# 1 Gallon Horlicks



## bucky902 (May 30, 2013)

Picked this 1 gallon Horlick's up at the flea market i have a few difference sizes


----------



## bucky902 (May 30, 2013)

sizes


----------



## cowseatmaize (May 30, 2013)

Is that 1 gallon or is it 2/3rds? It looks a little small to me. Fill it up for curiosity sake please.
 Nice as the Racine in the circle either way.


----------



## bucky902 (May 30, 2013)

I filled it up holds 12cups so it is 3/4 gallon


----------



## deenodean (May 30, 2013)

nice gets Steve-o...I never saw the large one before...


----------



## cowseatmaize (May 30, 2013)

They're weird. There are Imperial half's, 20 oz., Gallons and many others that are and aren't listed. I bought mine for $10 because I liked it at the time. I kept my sugar in it for a while but didn't like that measuring out was so difficult. 
 I looked it up later and the book was at $25-30. I doubt I'd get my ten back now. Maybe at a flea market but the shipping wouldn't make it worth while any other way.
 I figure they'd be perfect for marbles, buttons, spare change (if there is such a thing) etc.


----------



## johnv (Jul 28, 2016)

I am going though my mom's stuff and found one which I will post here.  It is about 10.5 " tall.


----------



## CanadianBottles (Jul 28, 2016)

I like those Horlick's jars, only one I've got though is the little sample size, oddly enough.  I don't see them often, and I don't think I've seen a single one in Ontario or Quebec.  Not sure why.
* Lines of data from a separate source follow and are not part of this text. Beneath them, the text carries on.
-- ==== Sys2Proof/Tests/Slice0.lean ====
section
/-! SUPPORT. Tests on fixed values, each expected result taken from the spec (the vectors and programs of
95_test_vectors.md are named "V<n>", "W<n>" and "P<n>"), and a witness for the hypotheses of each statement. The
parameters are the common ones of 95_test_vectors.md. -/

namespace Sys2Proof.Tests

open Sys2Proof.Machine

/-! ### Well-formedness: each check refuses a term that has no encoding (R93) -/

theorem test_wf_baud : (Instr.uartBegin 0 1048576).wellFormed = false ∧ (Instr.uartBegin 0 1048575).wellFormed = true := by
  decide
theorem test_wf_cap : (Instr.twiBegin 0 0 4096).wellFormed = false ∧ (Instr.twiBegin 0 0 4095).wellFormed = true := by
  decide
theorem test_wf_end_count : (Instr.twiEndTx 4096).wellFormed = false ∧ (Instr.twiEndTx 4095).wellFormed = true := by
  decide
theorem test_wf_request_count :
    (Instr.twiRequest 0 4096).wellFormed = false ∧ (Instr.twiRequest 0 4095).wellFormed = true := by
  decide

/-! ### Words of the spec (R94 to R98, R109, R112, V20 to V28) -/

theorem test_decode_sys :
    decode .host 0x01000000 = .ok .sysCli ∧ decode .host 0x02000000 = .ok .sysSei := by
  decide
theorem test_decode_uart :
    decode .host 0x10302580 = .ok (.uartBegin 3 9600) ∧ decode .host 0x10F00000 = .ok (.uartBegin 15 0) ∧
    decode .host 0x11000000 = .ok .uartEnd ∧ decode .host 0x12000000 = .ok .uartAvailable ∧
    decode .host 0x13000000 = .ok .uartPeek ∧ decode .host 0x14000000 = .ok .uartRead ∧
    decode .host 0x15000041 = .ok (.uartWrite 0x41) ∧ decode .host 0x16000000 = .ok .uartFlush := by
  decide
theorem test_decode_twi_compose :
    decode .host 0x20A51020 = .ok (.twiBegin 0xA5 1 32) ∧ decode .host 0x210000FF = .ok (.twiBeginTx 0xFF) ∧
    decode .host 0x22000001 = .ok (.twiWrite 0x01) ∧ decode .host 0x230000FF = .ok (.twiEndTx 255) ∧
    decode .host 0x24FFF050 = .ok (.twiRequest 0x50 4095) ∧ decode .host 0x24004050 = .ok (.twiRequest 0x50 4) := by
  decide
theorem test_decode_twi_query :
    decode .host 0x25000000 = .ok .twiAvailable ∧ decode .host 0x26000000 = .ok .twiRead ∧
    decode .host 0x27000000 = .ok .twiPeek ∧ decode .host 0x28000000 = .ok .twiFlush ∧
    decode .host 0x29000000 = .ok .twiReady ∧ decode .host 0x2A000000 = .ok .twiResult ∧
    decode .host 0x2B000000 = .ok .twiWrerr := by
  decide
theorem test_decode_line :
    decode .line 0x80000041 = .ok (.evRxByte 0x41) ∧ decode .line 0x81000000 = .ok .evRxSpurious ∧
    decode .line 0x82000000 = .ok .evTxShiftDone ∧ decode .line 0x83000000 = .ok (.evCts false) ∧
    decode .line 0x83000001 = .ok (.evCts true) := by
  decide
theorem test_decode_bus :
    decode .bus 0x90000000 = .ok .evTwiAck ∧ decode .bus 0x91000000 = .ok .evTwiNack ∧
    decode .bus 0x920000AA = .ok (.evTwiRxbyte 0xAA) ∧ decode .bus 0x93000000 = .ok .evTwiArblost ∧
    decode .bus 0x94000000 = .ok .evTwiBuserr ∧ decode .bus 0x95000000 = .ok .evTwiBusIdle := by
  decide
/-- V10 to V19, V21, V27. -/
theorem test_decode_illegal :
    decode .host 0x00000000 = .error .reservedOp ∧ decode .host 0x03000000 = .error .reservedOp ∧
    decode .host 0x17000000 = .error .reservedOp ∧ decode .host 0x2C000000 = .error .reservedOp ∧
    decode .host 0x31000000 = .error .reservedUnit ∧ decode .host 0x15000100 = .error .mustBeZero ∧
    decode .host 0x11000001 = .error .mustBeZero ∧ decode .host 0x24000150 = .error .mustBeZero ∧
    decode .host 0x23001000 = .error .mustBeZero ∧ decode .host 0x80000041 = .error .wrongOrigin ∧
    decode .line 0x83000002 = .error .mustBeZero ∧ decode .host 0x1FFFFFFF = .error .reservedOp := by
  decide
/-- The words that the spec prints, encoded. -/
theorem test_encode :
    encode (.uartBegin 3 9600) = 0x10302580 ∧ encode (.twiRequest 0x50 4) = 0x24004050 ∧
    encode (.twiBegin 0 1 32) = 0x20001020 ∧ encode (.evCts true) = 0x83000001 := by
  decide
/-- The value of `twi.write_bytes` in V105, and the expansion of `uart.print`. -/
theorem test_pseudo : writeBytesValue [1, 1, 0] = 2 ∧ asmUartPrint [0x41, 0x42] = [.uartWrite 0x41, .uartWrite 0x42] := by
  decide

/-! ### Concrete states -/

/-- `N_RX = N_TX = 8`, `RTS_BOUND = CTS_BOUND = CTS_EDGE_IRQ = 1`, `TWI_BUF_MAX = 64`; the open tables hold
distinct numbers. -/
def cfg : Params :=
  { nRxLess2 := 6, nTxLess2 := 6
    baudSingle := #v[0x101, 0x102, 0x103, 0x104, 0x105, 0x106, 0x107, 0x108, 0x109, 0x10A, 0x10B, 0x10C, 0x10D]
    baudDouble := #v[0x201, 0x202, 0x203, 0x204, 0x205, 0x206, 0x207, 0x208, 0x209, 0x20A, 0x20B, 0x20C, 0x20D]
    rtsBound := true, ctsBound := true, ctsEdgeIrq := true, rtsActiveLevel := false, ctsActiveLevel := false
    twiBufMaxLess1 := 63, twiDivisor0 := 0x48, twiDivisor1 := 0x0C, fClkLess1 := 0 }

/-- Draws with `CTS_IN = 0`. -/
def draws : ResetDraws :=
  { resp := 0x12345678, frame := 5, timing := 0x7777, u2x := true, udrRx := 0xEE, ctsIn := false
    ownAddr := 0x99, speed := 7, div := 0x66, dataIn := 0xDD }

/-- `S0`. -/
def s0 : State := State.resetWith cfg draws

/-- A ring that holds the bytes of a list from slot 0 on. -/
def ring (bs : List Byte) : RingBuffer :=
  { storage := bs.zipIdx.map fun c => (c.2, c.1), head := bs.length, tail := 0 }

/-- The channel after `uart.begin 9600`. -/
def chan : Uart :=
  { s0.uart with
    begun := true, rxen := true, txen := true, rxcie := true, rtsDriven := true
    frame := 0, timing := 0x104, u2x := false }

/-- The host idle with `IE = 1`, and the given channel. -/
def onUart (u : Uart) : State := { s0 with ie := true, uart := u }

/-- A draining buffer of the given bytes, `pos` of them taken. -/
def drained (bs : List Byte) (pos : Nat) : TwiBuffer :=
  { data := bs.zipIdx.map fun c => (c.2, c.1), pos := pos, lim := bs.length, mode := .drain, draw := 0 }

/-- A filling buffer of capacity 32 with the given bytes. -/
def filled (bs : List Byte) : TwiBuffer :=
  { data := bs.zipIdx.map fun c => (c.2, c.1), pos := bs.length, lim := 32, mode := .fill, draw := 0 }

/-- The controller after `twi.begin 32`, the bus idle. -/
def ctrl : Twi :=
  { s0.twi with
    begun := true, cap := 32, sendbuf := filled [], recvbuf := filled []
    ownAddr := 0, speed := 0, div := 0x48, irqen := true, busIdle := true, allocs := 2 }

/-- The controller in flight. -/
def busy : Twi := { ctrl with busIdle := false, sla := 0xA0, tstate := .addressPending, eng := .addrW }

/-- The host idle with `IE = 1`, and the given controller. -/
def onTwi (t : Twi) : State := { s0 with ie := true, twi := t }

/-- The step runs a word as the next move, and the state after it has the property. -/
def after (w : Nat) (s : State) (p : State → Bool) : Bool :=
  match step (s.withFetchWord 32 w) with
  | .next t => p t
  | .fault _ => false
  | .refused _ => false

/-- The step runs a dispatch or a poll, and the state after it has the property. -/
def afterMove (m : Move) (s : State) (p : State → Bool) : Bool :=
  match takeMove m s with
  | .next t => p t
  | .fault _ => false
  | .refused _ => false

/-- The word is no step: it is refused with this reason. -/
def refusedWith (w : Nat) (s : State) (r : Refusal) : Bool :=
  match step (s.withFetchWord 32 w) with
  | .next _ => false
  | .fault _ => false
  | .refused r' => r = r'

/-! ### System commands and faults -/

/-- From `State.reset` itself a word placed as the next move runs. -/
theorem test_from_reset : after 0x02000000 State.reset (fun t => t.ie && t.resp == 0 && t.sched.isEmpty) = true := rfl
theorem test_sei : after 0x02000000 s0 (fun t => t.ie && t.resp == 0) = true := by decide
theorem test_cli : after 0x01000000 (onUart chan) (fun t => !t.ie && t.resp == 0) = true := by decide
/-- V150 and V151. -/
theorem test_fault_first_kept :
    after 0x00000000 s0 (fun t => t.fault == 1 && t.resp == 0x80000001) = true ∧
    after 0x15000041 { s0 with fault := 1 } (fun t => t.fault == 1 && t.resp == 0x80000002) = true := by
  decide
/-- V154: busy is checked before the speed. -/
theorem test_fault_busy : after 0x20007010 (onTwi busy) (fun t => t.fault == 3 && t.resp == 0x80000003) = true := by
  decide

/-! ### UART commands -/

/-- V30. -/
theorem test_uart_begin :
    after 0x1001C200 s0 (fun t => t.resp == 0 && t.uart.u2x && t.uart.timing == 0x20A && t.uart.rxen && t.uart.txen &&
      t.uart.rxcie && t.uart.begun && t.uart.rtsDriven && !t.uart.rtsAsserted) = true := by
  decide
/-- V33. -/
theorem test_uart_begin_unsupported :
    after 0x10007A12 (onUart chan) (fun t => t.resp == 8 && t.uart == chan) = true := by
  decide
/-- V48. -/
theorem test_uart_end :
    after 0x11000000 { onUart { chan with txb := ring [1, 2], rxb := ring [3] } with ie := false } (fun t =>
      t.resp == 0 && t.uart.txb.empty && t.uart.rxb.tail == 1 && !t.uart.rxen && !t.uart.txen && !t.uart.begun) = true := by
  decide
/-- V49, its issue step. -/
theorem test_uart_end_waits :
    after 0x11000000 (onUart { chan with txb := ring [1, 2] })
      (fun t => t.hstate == .wait .uEnd true .uartEnd && t.uart.begun) = true := by
  decide
/-- V40. -/
theorem test_uart_available :
    after 0x12000000 (onUart { chan with rxb := { storage := [], head := 2, tail := 7 } }) (fun t => t.resp == 3) = true := by
  decide
/-- V41 and V37. -/
theorem test_uart_peek :
    after 0x13000000 (onUart { chan with rxb := ring [0x41, 0x42] })
      (fun t => t.resp == 0x41 && t.uart.rxb == ring [0x41, 0x42]) = true ∧
    after 0x13000000 s0 (fun t => t.resp == 0xFFFFFFFF) = true := by
  decide
/-- V42. -/
theorem test_uart_read_near_full :
    after 0x14000000 (onUart { chan with rxb := ring [1, 2, 3, 4], rtsAsserted := true })
      (fun t => t.resp == 1 && t.uart.rtsAsserted && t.uart.rxb.occ 8 == 3) = true := by
  decide
/-- V43. -/
theorem test_uart_read_releases :
    after 0x14000000 (onUart { chan with rxb := ring [0x55, 2, 3], rtsAsserted := true })
      (fun t => t.resp == 0x55 && !t.uart.rtsAsserted && t.uart.rxb.occ 8 == 2) = true := by
  decide
/-- V45. -/
theorem test_uart_write :
    after 0x15000041 (onUart { chan with txc := true }) (fun t => t.resp == 1 && t.uart.transmitting && t.uart.dreie &&
      !t.uart.txc && t.uart.txb == ring [0x41]) = true := by
  decide
/-- W8, step 9: the issue step replays the handler. -/
theorem test_uart_write_replays :
    after 0x15000048 { onUart { chan with txb := ring [0x41, 0x42, 0x43, 0x44, 0x45, 0x46, 0x47] } with ie := false }
      (fun t => t.hstate == .wait .uWrite false (.uartWrite 0x48) && t.uart.txshift == some 0x41 &&
        t.uart.txb.tail == 1) = true := by
  decide
/-- W8, step 10. -/
theorem test_uart_write_poll :
    afterMove .poll { onUart { chan with txb := { ring [0x41, 0x42, 0x43, 0x44, 0x45, 0x46, 0x47] with tail := 1 } } with
        ie := false, hstate := .wait .uWrite false (.uartWrite 0x48) }
      (fun t => t.resp == 1 && t.hstate == .idle && t.uart.txb.head == 0 && t.uart.txb.occ 8 == 7) = true := by
  decide
/-- V35, and V47 at issue. -/
theorem test_uart_flush :
    after 0x16000000 s0 (fun t => t.resp == 0) = true ∧
    after 0x16000000 (onUart { chan with transmitting := true, txshift := some 0x41 })
      (fun t => t.hstate == .wait .uFlush true .uartFlush) = true := by
  decide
As for that original one posted, I'm pretty sure that one's a store display.  I don't remember ever seeing a bottom like that on a non-display bottle at that time period.


----------



## jk666 (Jul 31, 2016)

I found this sample size recently.


----------



## hemihampton (Aug 5, 2016)

I found 4 of those little sample sizes in a privy a few months ago. LEON.


----------



## mctaggart67 (Aug 13, 2016)

Here's a large one from Montreal which is on sale at a local antiques mall (the tape is to secure a loose lid, which is possibly incorrectly matched with the jar). I've seen adverts in grocers' trade journals and these large sizes were part of the regular line offered to grocers for sale to the public and to restaurateurs, etc. for their customers.


----------